Na prática, eu tenho falhado muito em todas as tentativas que elenquei neste texto. Tenho me esforçado para fazer melhor, mas ainda me sinto condicionado pelas relações de poder, de distribuição desigual de recursos, bens e oportunidades, e não me sinto completo no ativismo por uma sociedade cujas relações de poder e acesso a oportunidades, bens e recursos sejam distribuídas de maneira justa e equânime. Longe disso. Sinto-me, muitas vezes, sem esperanças comigo mesmo, dadas as minhas fraquezas e equívocos. Sigo, entretanto, tentando algo novo. Andando a pé, de ônibus e de bicicleta.

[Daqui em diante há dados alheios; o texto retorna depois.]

-- ==== Sys2Proof/Machine/Dispatch.lean ====
section
/-! DEFINITION. One arm per constructor of Instr: a direct call of its meaning. -/

namespace Sys2Proof.Machine

def exec (i : Instr) (s : State) : Host.Outcome State Fault Refusal :=
  match i with
  | .reset => Sys2Proof.Machine.execReset s
  | .cfgWrite addr data => Sys2Proof.Machine.execCfgWrite addr data s
  | .start => Sys2Proof.Machine.execStart s
  | .buffer payload => Sys2Proof.Machine.execBuffer payload s
  | .stop => Sys2Proof.Machine.execStop s
  | .sourceFail => Sys2Proof.Machine.execSourceFail s
  | .statusRead => Sys2Proof.Machine.execStatusRead s
  | .non ch note vel => Sys2Proof.Machine.execNon ch note vel s
  | .noff ch note => Sys2Proof.Machine.execNoff ch note s

end Sys2Proof.Machine
end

Por ser homem, branco, heterossexual e de classe média, não me sinto hipócrita ou “caga-regra” ao pretender incentivar uma sociedade em que meus amigos e meus desconhecidos que compõem grupos sociais cujos direitos à dignidade da vida humana tenham sido sistemática e historicamente negados, e ainda estejam sendo negados, vivam em pé de igualdade de oportunidades com todos os demais indivíduos humanos. Hipocrisia, para mim, é sonegar impostos e reclamar do sistema de saúde. Cagar regras, para mim, é seguir cuspindo preconceitos contra pessoas que, por vezes, estão do seu lado. Alteridade não é hipocrisia ou imposição de regras. É uma categoria ética. Feliz 2016.